Results of patch selection are shown in Fig. 9. Correspondingly, the CE and OR values are shown in Fig. 10. It is shown that the proposed tracker can generally follow the target with different selection rates rather than totally lose it. As $P$ decreases, the performance does not deteriorate much. It is obvious that too limited information of the target could prevent the tracker from uniquely and successfully modeling the target’s appearance, and thus the tracker fails to estimate the location with high accuracy. However, our proposed tracker could still find the likely location. Suppose a target is regarded as being successfully tracked when the OR is $> 0.5$ , a threshold line is added to the figure. Similar criterion is also applied in PASCAL VOC.³⁹ It is found in Fig. 10 that the proposed method is able to successfully track the target with limited selected patches, where $P$ is not $< 0.4$ empirically.

Fig. 9

Patch selection results with different $P$ values, which vary from 0.2 to 0.9. (a) PETS2001, (b) Woman.

Fig. 10

Center error (CE) and overlap rate (OR) with different $P$ values, which vary from 0.2 to 0.9. (a) PETS2001, (b) Woman.

6.5.

Comparison between Maximal and Proposed Inference Scheme

In Sec. 5.3, a geometric inference method is proposed to locate the target. Since the final target location would not be decided by the candidate with highest confidence score but with the inference output of highest candidates in CCS, it might affect the tracking accuracy. However, we argue that the influence is quite limited, and more favorable performance compared with other works has been obtained as described above. More importantly, the proposed scheme is quite useful in cluttered background and complete occlusion environment when it is integrated with covariance variation in dynamic modeling. Heuristically, it could be viewed as a soft and local abnormality detection scheme.
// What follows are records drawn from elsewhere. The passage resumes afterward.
-- ==== Sys2Proof/Laws/PerInstr.lean ====
section
/-! SUPPORT. What every encoding shows of its length (R87): one lemma for each constructor. -/

set_option Elab.async false

namespace Sys2Proof.Laws.EncodedLength

/-- R87: the words of a four-byte instruction lie from 0xC0000000 on, and the parcels of a compact one below 0xC000, so the
first parcel alone tells the length. -/
def Statement (i : Instr) : Prop :=
  ∀ w, encode i = some w → (size i = 4 ∧ 0xC0000000 ≤ w ∧ w < 2 ^ 32) ∨ (size i = 2 ∧ w < 0xC000)

theorem of_long {i : Instr} {x : Nat} (e : encode i = some x) (n : size i = 4) (r : 0xC0000000 ≤ x ∧ x < 2 ^ 32) : Statement i :=
  fun _ h => .inl ⟨n, Option.some.inj (e.symm.trans h) ▸ r⟩

theorem of_short {i : Instr} {x : Nat} (e : encode i = some x) (n : size i = 2) (r : x < 0xC000) : Statement i :=
  fun _ h => .inr ⟨n, Option.some.inj (e.symm.trans h) ▸ r⟩

theorem of_none {i : Instr} (e : encode i = Option.none) : Statement i := fun _ h => nomatch e.symm.trans h

end Sys2Proof.Laws.EncodedLength

namespace Sys2Proof.Laws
In cluttered background, the tracker is subject to the target’s outside distraction. Under the motion continuity assumption, the proposed scheme obtains spatial cues from the most confident candidates to stabilize and centralize the location. In the complete occlusion situation, the scheme provides extra opportunities to detect the target in a wider area. To demonstrate such characteristics and advantages over the maximal scheme, two challenging sequences Football²⁸ and Pets2009⁴⁰ are used.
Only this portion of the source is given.